Auswanderung wäre hilfreich

von Ndongo Samba Sylla

In Kürze

Deutsche Auswanderer auf einem Schiff nach New York im späten 19. Jahrhundert.

Deutsche Auswanderer auf einem Schiff nach New York im späten 19. Jahrhundert.

In den Jahren 1821 bis 1915 wuchs die britische Bevölkerung schnell, aber die Hälfte der zusätzlichen Menschen wanderte aus. Britannien war damals die führende Wirtschaftsmacht mit der am höchsten entwickelten Industrie. Wenn Afrika heute seinem Migrationsbeispiel folgen könnte, würden bis Ende dieses Jahrhunderts um die 1,3 Milliarden Menschen abwandern.

Solch ein Szenario ist offensichtlich unrealistisch. Festzuhalten ist aber, dass europäische Länder im 19. und frühen 20. Jahrhundert von Massenauswanderung profitierten. Wer in der Heimat keine Perspektive oder schlicht kein Auskommen fand, zog nach Nord- oder Südamerika, Australien oder Neuseeland. Ehrgeizige junge Männer suchten auch Chancen in den Kolonien. Die Massenauswanderung ging in weit entfernten Ländern mit Gewalt, Unterdrückung und sogar Völkermord einher. Sie half aber, den Lebensstandard in Europa zu erhöhen.

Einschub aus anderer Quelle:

-- ==== Sys2Proof/Decode.lean ====
section
/-!
DEFINITION. Decoding and encoding of command words (spec/30_encoding.md R70 to R76, spec/opcode_table.json). The decoder is total
on 32-bit words and rejects by name; the two rejections are the two ways a word is illegal (R75, R76).
-/

namespace Sys2Proof

/-- `OP` = w[31:24] (R71). -/
def opField (w : Word) : BitVec 8 := w.extractLsb' 24 8

/-- `A` = w[23:16] (R71): `sym`, `len` or `nbits` (R73). -/
def aField (w : Word) : BitVec 8 := w.extractLsb' 16 8

/-- `IMM` = w[15:0] (R71): `bits` (R73). -/
def immField (w : Word) : BitVec 16 := w.extractLsb' 0 16

/-- `sel` = w[17:16] (R73). -/
def selField (w : Word) : BitVec 2 := w.extractLsb' 16 2

/-- `idx` = w[8:0] (R73). -/
def idxField (w : Word) : BitVec 9 := w.extractLsb' 0 9

/-- `k` = w[2:0] (R73). -/
def kField (w : Word) : BitVec 3 := w.extractLsb' 0 3

/-- `byte` = w[7:0] (R73). -/
def byteField (w : Word) : Byte := w.extractLsb' 0 8

/-- One row of spec/opcode_table.json: a word spells the row's command exactly when its bits under `mask` are `value`; `build`
assembles the operands (R73). -/
structure Row where
  mnemonic : String
  value : Word
  mask : Word
  build : Word → Instr

/-- spec/opcode_table.json, row by row (R72, R74). -/
def opcodeTable : List Row :=
  [ ⟨"NOP",      0x00000000#32, 0xFFFFFFFF#32, fun _ => .nop⟩,
    ⟨"CLEAR",    0x01000000#32, 0xFFFFFFFF#32, fun _ => .clear⟩,
    ⟨"SETFREQ",  0x02000000#32, 0xFF00FFFF#32, fun w => .setfreq (aField w)⟩,
    ⟨"BUILD",    0x10000000#32, 0xFFFFFFFF#32, fun _ => .build⟩,
    ⟨"QLEAVES",  0x11000000#32, 0xFFFFFFFF#32, fun _ => .qleaves⟩,
    ⟨"QROOT",    0x12000000#32, 0xFFFFFFFF#32, fun _ => .qroot⟩,
    ⟨"QNODE",    0x13000000#32, 0xFFFCFE00#32, fun w => .qnode (idxField w) (selField w)⟩,
    ⟨"EXTRACT",  0x20000000#32, 0xFFFFFFFF#32, fun _ => .extract⟩,
    ⟨"QLEN",     0x21000000#32, 0xFF00FFFF#32, fun w => .qlen (aField w)⟩,
    ⟨"QBITS",    0x22000000#32, 0xFF00FFF8#32, fun w => .qbits (aField w) (kField w)⟩,
    ⟨"ENCODE",   0x30000000#32, 0xFF00FFFF#32, fun w => .encode (aField w)⟩,
    ⟨"PACK",     0x31000000#32, 0xFF000000#32, fun w => .pack (aField w) (immField w)⟩,
    ⟨"FLUSH",    0x32000000#32, 0xFFFFFFFF#32, fun _ => .flush⟩,
    ⟨"DECODE",   0x40000000#32, 0xFF00FF00#32, fun w => .decode (aField w) (byteField w)⟩,
    ⟨"DECRESET", 0x41000000#32, 0xFFFFFFFF#32, fun _ => .decreset⟩ ]

/-- Why a word spells no command (R76). -/
inductive DecodeError where
  /-- Its OP value is not assigned (R74). -/
  | unassignedOp
  /-- Its OP is assigned and one of that command's reserved bits is set (R72). -/
  | reservedBit
deriving DecidableEq, Repr

/-- The row of an assigned OP value (R74); every row's mask covers the whole of OP. -/
def rowOf (op : BitVec 8) : Option Row :=
  opcodeTable.find? (fun r => opField r.value == op)

/-- The two checks of `execute` in R75 (OP first, then the reserved bits), then the operands of R73. -/
def decode (w : Word) : Except DecodeError Instr :=
  match rowOf (opField w) with
  | none => .error .unassignedOp
  | some r => if w &&& r.mask = r.value then .ok (r.build w) else .error .reservedBit

/-- The command word of format C (R71): OP, A, IMM, from the most significant byte down. -/
def formC (op a : BitVec 8) (imm : BitVec 16) : Word := op ++ a ++ imm

/-- The encoding of each command (R72): every reserved bit is 0. -/
def encode : Instr → Word
  | .nop => formC 0x00#8 0#8 0#16
  | .clear => formC 0x01#8 0#8 0#16
  | .setfreq sym => formC 0x02#8 sym 0#16
  | .build => formC 0x10#8 0#8 0#16
  | .qleaves => formC 0x11#8 0#8 0#16
  | .qroot => formC 0x12#8 0#8 0#16
  | .qnode idx sel => formC 0x13#8 (0#6 ++ sel) (0#7 ++ idx)
  | .extract => formC 0x20#8 0#8 0#16
  | .qlen sym => formC 0x21#8 sym 0#16
  | .qbits sym k => formC 0x22#8 sym (0#13 ++ k)
  | .encode sym => formC 0x30#8 sym 0#16
  | .pack len bits => formC 0x31#8 len bits
  | .flush => formC 0x32#8 0#8 0#16
  | .decode nbits byte => formC 0x40#8 nbits (0#8 ++ byte)
  | .decreset => formC 0x41#8 0#8 0#16

/-- The command word a table row's bits spell: `w` as spec/opcode_table.json numbers its bits, every bit above `nbits` 0. -/
def tableWord (nbits w : Nat) : Word := BitVec.ofNat 32 (w % 2 ^ nbits)

/-- What the decoder reads from a table row's word (one 32-bit word, R70); no command is longer than 32 bits. -/
def decodeTableWord (nbits w : Nat) : Option Instr :=
  if nbits ≤ 32 then
    match decode (tableWord nbits w) with
    | .ok i => some i
    | .error _ => none
  else none

end Sys2Proof
end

Heute empfinden viele junge Afrikaner die Art von Perspektivlosigkeit, die in früheren Jahrhunderten junge Europäer in die Ferne trieb. Ihnen bleibt diese Option aber verwehrt. Europa fasziniert Afrikas Jugend, und Enttäuschung wird oft zu Groll. Hoffnungslose junge Männer sind für jede Gesellschaft gefährlich – sie erhöhen die Risiken von Kleinkriminalität, organisiertem Verbrechen, politischem Extremismus und fundamentalistischem Terror (siehe mein Kommentar in E+Z/D+C e-paper 2017/01, S. 23). Es geht um eine soziale Zeitbombe. Afrika wird sie hoffentlich entschärfen – braucht dafür aber ein günstigeres internationales Umfeld.